Моя сестра пыталась уговорить ее оставить в покое пару несчастных волосинок, но Пен
выщипала их и, загадав желание, сдула с ладони. Я подумал, что не стоит
демонстрировать ей свои места, где за прошлый год я отрастил волосы.
– У тебя бывают какие-то не совсем нормальные мечты? Как реагирует твое тело, когда
ты думаешь о девушках? О Пенелопе? Ты ничего не хочешь мне рассказать?
Когда я не отвечаю, слишком смущенный, чтобы произнести хоть что-то, отец выдвигает
самый верхний ящичек из черного шкафа для хранения документов, стоящего за столом
из красного дерева, и вынимает небольшую пластиковую модель, которая напоминает
нижнюю часть женского тела.
– Ты намного смышленее многих детей твоего возраста, Диллон, поэтому я не буду
принижать твои умственные способности, доставая также модель мужской
репродуктивной системы. Как ты можешь себе представить, она такая же, как и твоя.

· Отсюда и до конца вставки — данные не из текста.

-- ==== Sys2Proof/Machine/Dist.lean ====
section
/-! DEFINITION. The distributor (R392 to R399): launch queues, the checks of a launch record and of its graph, the start of a
grid, placement under R182, R183 and R399, pre-emption requests, and the completion word. -/

namespace Sys2Proof.Machine

/-! ## The distributor's reads -/

/-- What the distributor finds of 8 bytes: a word, a fault, or a request to a peer. -/
inductive DistWord
  | word (w : W64)
  | flt (f : Flt)
  | wait
deriving DecidableEq, Repr

/-- 8 aligned bytes read for a context (R394, R396). -/
def State.distWord (s : State) (ctx : Nat) (acc : Acc) (va : W64) : State × DistWord :=
  let sent (pa : Nat) : Bool := s.pkg.peerOut.any fun q => q.dist && q.ctx == ctx && q.pa == pa
  match s.translateSent (s.ctxAt ctx).distFetched sent ctx acc va with
  | .error f => (s, .flt f)
  | .ok t =>
    if s.isLocal t.pa then
      let r := s.homeBytes t.pa 8 (pteCp t.pte)
      (r.1, if r.2.bad then .flt ⟨kEcc, BitVec.ofNat 64 t.pa⟩ else .word (BitVec.ofNat 64 (ofLe r.2.data)))
    else
      let c := s.ctxAt ctx
      match c.distFetched.find? fun r => r.pa == t.pa with
      | some r =>
        (s, match r.data with
            | some d => if r.bytePoi.any id then .flt ⟨kEcc, BitVec.ofNat 64 t.pa⟩ else .word (BitVec.ofNat 64 (ofLe d))
            | none => .flt ⟨kUnrouted, BitVec.ofNat 64 t.pa⟩)
      | none =>
        if sent t.pa then (s, .wait)
        else ((s.send { kind := .load, pa := t.pa, n := 8, dist := true, ctx }).1, .wait)

/-- n words from a VA: their bytes, the lowest word that cannot be read, and whether a peer has still to answer for a word before it. -/
def State.distRead (s : State) (ctx : Nat) (acc : Acc) (va : W64) (n : Nat) : State × List Byte × Option (W64 × Flt) × Bool :=
  (List.range n).foldl (fun x i =>
    if x.2.2.1.isSome || x.2.2.2 then x
    else
      let a := va + BitVec.ofNat 64 (8 * i)
      match x.1.distWord ctx acc a with
      | (s, .word w) => (s, x.2.1 ++ leBytes 8 w.toNat, none, false)
      | (s, .flt f) => (s, x.2.1, some (a, f), false)
      | (s, .wait) => (s, x.2.1, none, true)) (s, [], none, false)

/-- What came of the distributor's requests, forgotten. -/
def State.distForget (s : State) (ctx : Nat) : State := s.setCtxAt ctx { s.ctxAt ctx with distFetched := [] }

/-- A record of the distributor (R394, R396). -/
def distRec (kind : Nat) (acc : Acc) (va : W64) (gid : W32) (aux : W64) : FRec :=
  { kind, access := acc.code, va, grid := gid, team := 0xFFFFFFFF, group := 0xFF, aux }

/-! ## Launch records (R392, R394) -/

def parseLaunch (b : List Byte) : LaunchRec :=
  let w (lo n : Nat) : Nat := ofLe ((b.drop lo).take n)
  let q (lo : Nat) : W64 := BitVec.ofNat 64 (w lo 8)
  { entry := q 0, trapv := q 8, argp := q 16, rngkey := q 24, rspill := q 32, tspill := q 40, graph := q 48, done := q 56, dep0 := q 64, dep1 := q 72
    nteam := BitVec.ofNat 32 (w 80 4), gid := BitVec.ofNat 32 (w 84 4), scratch := w 88 4, tape := w 92 4, rslice := w 96 4, tseg := w 100 4
    energy := w 104 4, pbud := w 108 2, cbud := w 110 2, nbar := w 112 2, gw0 := w 114 1, p := w 115 1, c := w 116 1, split := w 117 1
    tssize := w 118 1, flags := BitVec.ofNat 8 (w 119 1) }

/-- A VA field: canonical, and a multiple of n. -/
def vaOk (n : Nat) (va : W64) : Bool := canonical va && va.toNat % n == 0
def budgetOk (b : Nat) : Bool := 16 ≤ b && b ≤ 256 && b % 8 == 0
/-- The team shape of R180 and the tape of R167. -/
def LaunchRec.shapeOk (r : LaunchRec) : Bool :=
  (r.gw0 == 8 || r.gw0 == 16 || r.gw0 == 32 || r.gw0 == 64) && r.p ≤ 63 && 1 ≤ r.c && r.c ≤ 64 && r.ngroups ≤ 64 && r.ngroups * r.gw0 ≤ 1024
    && budgetOk r.pbud && budgetOk r.cbud && (r.split == 1 || r.split == 2 || r.split == 4) && 8 ≤ r.gw0 / r.split
    && (r.tape == 0 || r.tape % (256 * r.ngroups) == 0 && 4096 ≤ r.tape / r.ngroups)
/-- The features that a record needs are enabled (R451). -/
def LaunchRec.featOk (r : LaunchRec) (p : Pkg) : Bool :=
  (!r.flag 0 || p.featEn.getLsbD 0) && (!r.flag 1 || p.featEn.getLsbD 1) && (r.tape == 0 || p.featEn.getLsbD 4)
/-- The checks of R394 on the record alone, but for DONE; `reserved` is its bytes 120 to 127. -/
def LaunchRec.ok (r : LaunchRec) (reserved : List Byte) (p : Pkg) : Bool :=
  reserved.all (· == 0) && r.flags.toNat < 64 && r.nteam != 0 && 1 ≤ r.tssize && r.tssize ≤ 96 && r.rslice % 64 == 0 && r.tseg % 256 == 0
    && vaOk 8 r.entry && vaOk 8 r.trapv && vaOk 1 r.argp && vaOk 64 r.rspill && vaOk 256 r.tspill && vaOk 64 r.graph && vaOk 8 r.dep0 && vaOk 8 r.dep1
    && r.shapeOk && r.allocSize ≤ 392192 && r.featOk p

Он разворачивает анатомическую модель на другую сторону, чтобы показать мне то, что
находится внутри, и я почти кричу.
– Это женская репродуктивная система, сын. Может быть, я всего лишь дантист, но
технически, я медицинский сотрудник. В течение следующего часа или чуть больше, я
собираюсь объяснить тебе, что конкретно все это значит. Это важно, когда ты готов для
занятий сексом…
Вскакивая на ноги, я, заплетаясь и почти падая из-за не зашнурованных ботинок, вылетаю
из двери кабинета. Я перепрыгиваю через две ступеньки, пробегаю мимо сестры, которая
заходит домой и убегаю прочь.
– Как поговорили? – спрашивает она саркастическим тоном, когда я наматываю круг у
дома.
Спустя месяц, после того как я врезал Роджеру, я все еще привыкаю к изменениям
Пенелопы. Ее репродуктивная система намного больше того, с чем я могу справиться.
Уэйн бы просто свернул мне шею, только лишь зная, что я видел, как выглядит
пластиковая версия репродуктивной системы.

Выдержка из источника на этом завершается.